Television news microphones outside the Thurgood Marshall federal courthouse in New York, US, on Tuesday, December 28, 2021.
Angus Mordant | Bloomberg | Getty Images
More than 1000 federal judges they asked American courts system to help remove personally identifiable information from the Internet as part of a program implemented after the son of a New Jersey judge he was murdered in their house.
That’s nearly one-third of active and former federal judges eligible for the program, a spokesman for the U.S. court system told CNBC on Friday. The response to the online cleanup program was detailed in the agency’s annual report released Thursday.
The report also detailed what it called a “dramatic increase threats and inappropriate communication against federal judges and other court employees” in recent years.
There were 4,511 of those incidents in 2021, a more than fourfold increase from 926 in 2015, according to the report. It cited the US Marshals Service, the agency responsible for protecting federal judges and courthouses.
“Some of the cases involved litigants angered by judges’ decisions in the cases,” the report said. “And the home addresses of judges handling controversial cases have been circulating on social media.”
The The Department of Justice’s internal watchdog a 2021 report found that the Marshals Service lacked sufficient resources to adequately protect federal judges and prosecutors.
Last June, a California man armed with a gun, knife and pepper spray was arrested outside a Supreme Court judge’s home. Brett Kavanaugh.

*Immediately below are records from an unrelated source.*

/-- Settles O32, event by event: under its condition each event's effect takes the branch that the statement writes out. -/
theorem coherenceEventsComplete : Obligations.CoherenceEventsComplete := by
  unfold Obligations.CoherenceEventsComplete
  refine ⟨fun b line r => ?basinRequest, fun a => ?privateWrite, fun n k r => ?ringSnoop, fun s n k x => ?ringAnswer,
    fun s k h data => ?hostAnswer, fun s k t n => ?nearCopyNotInstalled, fun s k t n e => ?nearCopyInstalled,
    fun s k h => ?conflictRead, fun s k h => ?conflictWrite, fun s k l => ?peerDrop, fun s k l => ?eviction,
    fun s k a => ?writtenBack, fun s k a => ?notWrittenBack, fun m line a => ?poisonWritten⟩
  case basinRequest => exact runs_of_liveLift (fun _ => rfl) fun _ htaken => if_neg (ne_true_of_eq_false htaken)
  case privateWrite =>
    exact runs_of_liveLift (fun _ => rfl) fun _ ⟨hwrite, hprivate, htaken⟩ => if_pos (by simp [hwrite, hprivate, htaken])
  case ringSnoop =>
    exact runs_of_liveLift (fun _ => rfl) fun d ⟨hfound, hopen⟩ => effRingSnoopArrival_of_found n k d hfound hopen
  case ringAnswer =>
    exact runs_of_liveLift (fun _ => rfl) fun d ⟨hopen, hfound⟩ => effSnoopAnswer_of_ring s k n d hopen hfound
  case hostAnswer => exact runs_of_liveLift (fun _ => rfl) fun _ hopen => if_neg (ne_true_of_eq_false hopen)
  case nearCopyNotInstalled =>
    exact runs_of_liveLift (fun _ => rfl) fun d ⟨hopen, htx, hnear, hnone⟩ =>
      effNearCopyAck_of_not_installed s k d hopen htx hnear hnone
  case nearCopyInstalled =>
    exact runs_of_liveLift (fun _ => rfl) fun d ⟨hopen, htx, hnear, hsome⟩ =>
      effNearCopyAck_of_installed s k d hopen htx hnear hsome
  case conflictRead =>
    exact runs_of_liveLift (fun _ => rfl) fun d ⟨hopen, harrived⟩ => effBiconflict_of_arrived_read s k h d hopen harrived
  case conflictWrite =>
    exact runs_of_liveLift (fun _ => rfl) fun d ⟨hopen, hcrossed⟩ => effBiconflict_of_open_write s k h d hopen hcrossed
  case peerDrop =>
    exact runs_of_liveLift (fun _ => rfl) fun d ⟨hline, hbasin, hopen, hpeer, hclean⟩ =>
      effPeerCopyDrop_of_clean s k d hline hbasin hopen hpeer hclean
  case eviction =>
    exact runs_of_liveLift (fun _ => rfl) fun d ⟨hline, hmodified, hopen, hroom, hfree⟩ =>
      effMLineEviction_of_room s k d hline hmodified hopen hroom hfree
  case writtenBack =>
    exact runs_of_liveLift (fun _ => rfl) fun d hfound => effWriteBackComplete_of_found s k true d hfound
  case notWrittenBack =>
    exact runs_of_liveLift (fun _ => rfl) fun d hfound => effWriteBackComplete_of_found s k false d hfound
  case poisonWritten =>
    exact runs_of_liveLift (fun _ => rfl) fun d hfound => effPoisonedWriteComplete_of_found m line d hfound

end Sys2Proof.Machine
end

section
/-!
PROOFS. What lets the writes to a Basin through, and what its walk's end and a snoop timeout do (R163 to R173).
-/

namespace Sys2Proof.Machine

open Sys2Proof

/-- What the command's own conditions say of its operands alone holds for the whole of its write. -/
theorem writes_of_operands {i : Instr} {c : Call} {o w : Nat} {own : Dev → Prop} {f : Nat → Dev → Dev} {r : Dev → Reply}
    {after : Dev → Dev} {p : Prop} (hoperands : ∀ d : Dev, own d → p) (hwrites : p → Writes i c o w own f r after) :
    Writes i c o w own f r after :=
  fun s hadmits hown => hwrites (hoperands s.dev hown) s hadmits hown

/-- BASIN_ENABLE = 1 is let through unless the Basin is UNUSED with a FENCED slice in its set (R164). -/
theorem actBasinEnable_check_success (b : Nat) (c : Call) (v : Nat) (d : Dev)
    (hset : (d.nextSet b).any (fun s => d.get (Obj.sliceState s) == 4) = false ∨ d.basinState b ≠ 0) :
    (actBasinEnable b).check c v d = Status.success := by
  refine if_neg ?_
  rintro ⟨-, hunused, hfenced⟩
  obtain hwhole | hused := hset
  · simp [hwhole] at hfenced
  · exact hused hunused

/-- BASIN_ENABLE = 0 is let through at any time (R164). -/
theorem actBasinEnable_check_of_zero (b : Nat) (c : Call) {v : Nat} (d : Dev) (hzero : v = 0) :
    (actBasinEnable b).check c v d = Status.success := by
  refine if_neg ?_
  rintro ⟨hone, -⟩
  omega

/-- BASIN_ENABLE = 1 enables an UNUSED Basin in a service mode, and is only stored otherwise (R164). -/
theorem actBasinEnable_effect_one (b : Nat) (c : Call) (n : Nat) (d : Dev) :
    (actBasinEnable b).effect c 1 n d =
      let e := d.put (Obj.basinEnable b) 1
      if e.basinState b = 0 ∧ e.service = true then e.enableBasin b else e := by
  simp only [actBasinEnable, if_true]

/-- BASIN_ENABLE = 0 starts the reset walk of a Basin that is UP or DOWN in a service mode, an UP one's requests having ended, and
otherwise ends the wait to be enabled (R164, R168, R173). -/
theorem actBasinEnable_effect_zero (b : Nat) (c : Call) (n : Nat) (d : Dev) :
    (actBasinEnable b).effect c 0 n d =
      let e := d.put (Obj.basinEnable b) 0
      if e.service = true ∧ (e.basinState b = 1 ∨ e.basinState b = 2) then
        (if e.basinState b = 1 then e.endBasin b else e).startWalkOf b [] true
      else e.setBasin b fun x => { x with enabling := false } := by
  simp only [actBasinEnable, Nat.zero_ne_one, if_false]

/-- A Basin's configuration is let through: its home set where it is sound and the Basin is not live, and of a live Basin's members
none is taken away (R163, R165). -/
theorem actBasinConfig_check_success (b : Nat) (w : BasinObj) (c : Call) (v : Nat) (d : Dev)
    (hbase : w = .homeSetBase → setOk d.part v (d.get (Obj.homeSetSize b)) = true ∧ d.basinLive b = false)
    (hsize : w = .homeSetSize → setOk d.part (d.get (Obj.homeSetBase b)) v = true ∧ d.basinLive b = false)
    (hmembers : w = .members → (d.basinLive b && Nat.land (d.get (Obj.members b)) v != d.get (Obj.members b)) = false) :
    (actBasinConfig b w).check c v d = Status.success := by
  cases w with
  | homeSetBase =>
    obtain ⟨hsound, hrests⟩ := hbase rfl
    exact (if_neg (by simp [hsound])).trans (if_neg (by simp [hrests]))
  | homeSetSize =>
    obtain ⟨hsound, hrests⟩ := hsize rfl
    exact (if_neg (by simp [hsound])).trans (if_neg (by simp [hrests]))
  | members => exact if_neg (ne_true_of_eq_false (hmembers rfl))
  | snoopTimeout => rfl
  | nearCopy => rfl

/-- BASIN_RESET is let through for a DOWN Basin in a service mode with no slice of its set FENCED or PARKING (R170). -/
theorem actBasinReset_check_success (b : Nat) (c : Call) (v : Nat) (d : Dev) (hdown : d.basinState b = 2)
    (hservice : d.service = true) (hready : d.setBusy b = false) : (actBasinReset b).check c v d = Status.success :=
  (if_neg (by simp [hdown, hservice])).trans (if_neg (ne_true_of_eq_false hready))

/-- BASIN_OPEN is let through for a Basin in FLUSH_WINDOW in a service mode with no slice of its set FENCED (R172). -/
theorem actBasinOpen_check_success (b : Nat) (c : Call) (v : Nat) (d : Dev) (hwindow : d.basinState b = 4)
    (hservice : d.service = true) (hready : d.setFenced b = false) : (actBasinOpen b).check c v d = Status.success :=
  (if_neg (by simp [hwindow, hservice])).trans (if_neg (ne_true_of_eq_false hready))

/-- A snoop that times out in a Basin that is UP takes it DOWN, and Type 28 carries the state it is in then (R166, R167). -/
theorem effSnoopTimeoutExpiry_of_up (s k : Nat) (who : SnoopTarget) (d : Dev) (hout : d.outstanding s k who = true)
    (hservice : d.service = true) (hup : d.basinState (basinOfKey k) = 1) :
    effSnoopTimeoutExpiry s k who d =
      let d := d.basinFall (basinOfKey k) (timeoutCause who)
      d.err { typ := 28, inst := basinOfKey k, unit := basinOfKey k, report := d.basinPayload (basinOfKey k) } :=
  (if_pos ⟨hout, hservice⟩).trans (if_pos hup)

/-- Settles O33, command and event by event. -/
theorem basinsComplete : Obligations.BasinsComplete := by
  unfold Obligations.BasinsComplete
  refine ⟨fun c b v => ?enable, fun c b v => ?disable, fun c b w v => ?config, fun c b v => ?reset, fun b => ?walkEnd,
    fun c b v => ?opening, fun s k who => ?timeout⟩
  case enable =>
    refine writes_of_operands (fun _ ⟨hone, _⟩ => hone) fun hone => ?_
    exact writes_of_writeRow (fun _ => rfl) (fun d ⟨_, hset⟩ => actBasinEnable_check_success b c _ d hset)
      (by rw [hone]; exact funext fun n => funext fun d => actBasinEnable_effect_one b c n d) fun _ => rfl
  case disable =>
    refine writes_of_operands (fun _ hzero => hzero) fun hzero => ?_
    exact writes_of_writeRow (fun _ => rfl) (fun d _ => actBasinEnable_check_of_zero b c d hzero)
      (by rw [hzero]; exact funext fun n => funext fun d => actBasinEnable_effect_zero b c n d) fun _ => rfl
  case config =>
    exact writes_of_writeRow (fun _ => rfl) (fun d ⟨hbase, hsize, hmembers⟩ =>
      actBasinConfig_check_success b w c _ d hbase hsize hmembers) (by dsimp only [actBasinConfig]) fun _ => rfl
  case reset =>
    exact writes_of_writeRow (fun _ => rfl) (fun d ⟨hdown, hservice, hready⟩ =>
      actBasinReset_check_success b c _ d hdown hservice hready) (by dsimp only [actBasinReset]) fun _ => rfl
  case walkEnd =>
    exact runs_of_liveLift (fun _ => rfl) fun d ⟨hresetting, hservice, hwalked, hready⟩ =>
      if_pos (by simp [hresetting, hservice, hwalked, hready])
  case opening =>
    exact writes_of_writeRow (fun _ => rfl) (fun d ⟨hwindow, hservice, hready⟩ =>
      actBasinOpen_check_success b c _ d hwindow hservice hready) (by dsimp only [actBasinOpen]) fun _ => rfl
  case timeout =>
    exact runs_of_liveLift (fun _ => rfl) fun d ⟨hout, hservice, hup⟩ =>
      effSnoopTimeoutExpiry_of_up s k who d hout hservice hup

end Sys2Proof.Machine
end

section
/-!
PROOFS. A write whose effect or answer depends on the state that it finds.
-/

namespace Sys2Proof.Machine

open Sys2Proof

/-- A write's commit changes nothing of the pool. -/
@[simp] theorem Dev.commitWrite_pool (c : Call) (o : Nat) (r : Reply) (d : Dev) : (d.commitWrite c o r).pool = d.pool := rfl

/-- A write row completes where the object's check lets it through, with the effect and the answer that its own conditions leave. -/
theorem writes_of_writeRow_under {i : Instr} {c : Call} {o w : Nat} {own : Dev → Prop} {a : Act}
    (arm : ∀ s : State, exec i s = writeRow a c o w s)
    (hcheck : ∀ d : Dev, own d → a.check c (valueOf c w) d = Status.success) {f : Nat → Dev → Dev} {r : Dev → Reply}
    (hreply : ∀ d : Dev, own d → a.reply c (valueOf c w) d.nextSeq d = r d)
    (heffect : ∀ d : Dev, own d →
      a.effect c (valueOf c w) d.nextSeq (d.commitWrite c o (r d)) = f d.nextSeq (d.commitWrite c o (r d))) :
    Writes i c o w own f r := by
  intro s hadmits hown
  rw [arm, writeRow_accepted a c o w s hadmits (hcheck s.dev hown), hreply s.dev hown, heffect s.dev hown]

end Sys2Proof.Machine
end

section
/-!
PROOFS. What lets a capacity write through, and what the waits, answers, releases and zeroing of capacity do (R194 to R200).
-/

namespace Sys2Proof.Machine

open Sys2Proof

Federal authorities said the man, Nicholas John Roske, planned to kill Kavanaugh in part because of his expectation that the Supreme Court would overturn federal abortion rights. The court did so less than two weeks later.
Three months before Kavanaugh was targeted, the U.S. court system’s threat management unit began helping judges remove or redact their personal information from websites.
More than 600 judges had participated in the program by November, and nearly 400 more have since, the spokesman said.
The information to be removed includes home addresses, Social Security numbers, bank account numbers and the addresses of the children’s schools and training centers, according to the spokesperson.
National Law Journal first announced that 1,000 judges have signed up so far for the program, which began with Congressional approval in anticipation of the recently passed Judge Privacy Act.
About 3,330 judges are eligible for the program and around 2,300 of them are actively working.
The Supreme Court is conducting its own program to remove personally identifiable information for nine justices of that court.
In December, President Joe Biden signed the Daniel Anderl Judicial Security and Privacy Act, which limits how much personally identifiable information about federal judges can be seen in federal databases. It also restricts the resale of this information by data aggregators.
The law is named after the late son of U.S. District Judge Esther Salas.
In July 2020, a self-described “anti-feminist” lawyer posed as a delivery man when he went to the Salas’ home in New Jersey and fatally shot Daniel, who was celebrating his 20th birthday.
The gunman, Roy Den Hollander, shot Salas’ husband multiple times, seriously wounding him. The judge, who was in the basement of the home at the time, was not injured.
Hollander, who had gathered personal information about Salas from the Internet after appearing before her in the case, died later that day by suicide.